I was working with some students this week who were learning their “basic facts” in multiplication. These are generally considered to be those one-digit times one-digit problems that we use when we figure out the products of multi-digit problems. I was going over some different strategies and ways of thinking that can be used to help students learn those facts.
There are a number of strategies that can help in the learning of basic facts, but one phrase sums up many of those individual strategies: “Use what you know to figure out what you don’t know.”
This phrase actually applies to FAR more than just the learning of basic facts. The truth, however, is that often we condition students to NOT think for themselves in mathematics. We have a long tradition of teaching by telling: the “here’s how to do it now go practice 50” method. In reality, that kind of math lesson programs students to think that unless someone has told them “the way” to do something (and, of course, they must remember exactly how to follow the directions of “the way”). If they forget, they are stymied and cannot know how to proceed. They remain in their “stuck” position until someone comes to rescue them with “the way”.
It is far better to regularly encourage students with the idea that when they are stuck, they need to stop and think about the things they DO know that can be applied. We might ask questions (and teach them to ask themselves) such as these:
- What might be something similar that you do know?
- If the problem had smaller or simpler numbers, how would you try to solve it?
- Why did you choose to do it that way?
- What is important in the question?
- Is there a pattern?
- Is there a way to record what you have done so far so you a pattern might be noticed?
- Can you think of another way to do that?
- Does this remind you of another problem you have done?
In the case of basic facts, “Use what you know to figure out what you don’t know,” might look like this: a student cannot remember 6 x 8. But 5 x 8 is known. So, knowing that 5 groups of 8 is 40, he need only add one more group of 8 to have the needed 6 groups of 8; thus 40 + 8 = 48 is the solution to the unknown fact.

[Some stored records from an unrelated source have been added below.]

-- ==== Sys2Proof/Machine/Egress.lean ====
section
/-! DEFINITION. Egress: the stores, the scheduler and the policers (chapter 11). -/

namespace Sys2Proof.Machine

/-! ### The egress store (R285) -/

/-- The owner of storage that a teardown freed and the background fill has not reached (R352), and of control packets: no tenant has this number. -/
def noTenant : Nat := 4096

/-- The tenant of a produced packet. -/
def pktTen (h : W512) : Nat := if wf h 0 4 = 8 ∨ wf h 0 4 = 9 then noTenant else wf h 104 12

/-- Bytes a packet counts in the store (R285). -/
def pktSize (p : OutPkt) : Nat := 64 + p.payload.length

/-- Bytes a packet will count once encrypted. -/
def pktWire (p : OutPkt) : Nat := pktSize p + 24 * wf p.hdr 12 1

/-- Bytes of a subqueue, and of a store's classes 2 to 15, and in all. -/
def SubQ.bytes (s : SubQ) : Nat := sumN (s.pkts.map pktSize)
def Link.dataBytes (l : Link) : Nat := sumN ((l.subqs.filter (fun s => decide (2 ≤ s.cls))).map SubQ.bytes)
def Link.bytes (l : Link) : Nat := sumN (l.subqs.map SubQ.bytes)

/-- The subqueue a packet belongs to: one for class 0, one for class 1, else by class and tenant (R285). -/
def subKey (p : OutPkt) : Nat × Nat :=
  let c := wf p.hdr 8 4
  (c, if c < 2 then 0 else wf p.hdr 104 12)

/-- A subqueue of a link. -/
def Link.sub (l : Link) (k : Nat × Nat) : Option SubQ := l.subqs.find? (fun s => decide (s.cls = k.1 ∧ s.ten = k.2))

/-- Whether a packet of `n` bytes fits (R285). -/
def Link.fits (l : Link) (k : Nat × Nat) (n : Nat) : Bool :=
  decide (l.bytes + n ≤ 262144) &&
  (decide (k.1 < 2) || (decide (l.dataBytes + n ≤ 262144 - 16384) && decide ((match l.sub k with
    | none => 0
    | some s => s.bytes) + n ≤ 32768)))

/-- Whether a packet may be sent now: packet credit, submit credit for a packet that opens a SUBMIT message or a PARTIAL
message to a ridge, and the remote's window (R272, R275). -/
def hasCredit (q : Qp) (p : OutPkt) : Bool :=
  let op := wf p.hdr 0 4
  if op = 8 ∨ op = 9 then true else
  decide (q.txused ≠ q.txcl) &&
  decide ((wf p.hdr 192 24 + 2 ^ 24 - q.rexp) % 2 ^ 24 < 64) &&
  (!(decide (wf p.hdr 320 32 = 0) && (decide (op = 6) || (decide (op = 7) && decide (q.type = 0) && decide (q.remote < 2 ^ 15)))) ||
   decide (q.txsused ≠ q.txsl))

/-- The credit a packet uses. -/
def useCredit (q : Qp) (p : OutPkt) : Qp :=
  let op := wf p.hdr 0 4
  if op = 8 ∨ op = 9 then q else
  let sub := wf p.hdr 320 32 = 0 ∧ (op = 6 ∨ (op = 7 ∧ q.type = 0 ∧ q.remote < 2 ^ 15))
  { q with txused := (q.txused + 1) % 2 ^ 32, txsused := if sub then (q.txsused + 1) % 2 ^ 32 else q.txsused }

/-- A packet at the tail of its subqueue. -/
def Link.put (l : Link) (p : OutPkt) : Link :=
  let k := subKey p
  match l.sub k with
  | none => { l with subqs := l.subqs ++ [⟨k.1, k.2, [p], 0, false, none⟩] }
  | some _ => { l with subqs := l.subqs.map (fun s => if s.cls = k.1 ∧ s.ten = k.2 then { s with pkts := s.pkts ++ [p] } else s) }

/-! ### Policers (R292 to R295) -/

/-- The instance that polices a packet's class and tenant (R292). -/
def policerOf (m : NMap Policer) (cls ten : Nat) : Option (Nat × Policer) :=
  if cls < 2 then none else
  match m.find? (fun e => decide (e.2.ten = ten ∧ e.2.cls = cls)) with
  | some e => some e
  | none => m.find? (fun e => decide (e.2.ten = ten ∧ e.2.cls = 0))

/-- Colours of R294: 0 red, 1 yellow, 2 green. -/
def color (l : Link) (m : NMap Policer) (cls ten size : Nat) : Nat :=
  match policerOf m cls ten with
  | none => 2
  | some (i, _) =>
    let (tc, tp) := mgetD l.buckets i (0, 0)
    if tp < 64 * size then 0 else if tc < 64 * size then 1 else 2

/-- The buckets after a packet of a colour is handed to the link layer (R294). -/
def debit (l : Link) (m : NMap Policer) (cls ten size col : Nat) : Link :=
  match policerOf m cls ten with
  | none => l
  | some (i, _) =>
    let (tc, tp) := mgetD l.buckets i (0, 0)
    let g := col = 2
    { l with buckets := mset l.buckets i (if g then tc - 64 * size else tc, tp - 64 * size) }

/-- Every bucket of a link set full (R293). -/
def fillBuckets (m : NMap Policer) (l : Link) : Link :=
  { l with buckets := m.map (fun e => (e.1, (64 * e.2.cbs, 64 * e.2.pbs))) }

/-- One refill event of a link: new rates taken first, then both buckets (R293, R297). Colours kept through a change of the policers are
decided anew from here on. -/
def refill (m : NMap Policer) (l : Link) : Link :=
  { l with
    subqs := l.subqs.map (fun s => { s with kept := none })
    buckets := m.map (fun e =>
      let (tc, tp) := mgetD l.buckets e.1 (64 * e.2.cbs, 64 * e.2.pbs)
      (e.1, (min (64 * e.2.cbs) (tc + e.2.cinc), min (64 * e.2.pbs) (tp + e.2.pinc)))) }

Students may need practice in doing such strategies, but the important thing is that there ARE strategies to help. It removes the case of having to rely solely on memory and sitting there stuck if memory fails.
What are you doing in your classroom today that encourages students to help themselves when they are stuck? Maybe post the title phrase for them (and model for them how it looks): “Use what you know to figure out what you don’t know.”
Strategies make a difference in student learning!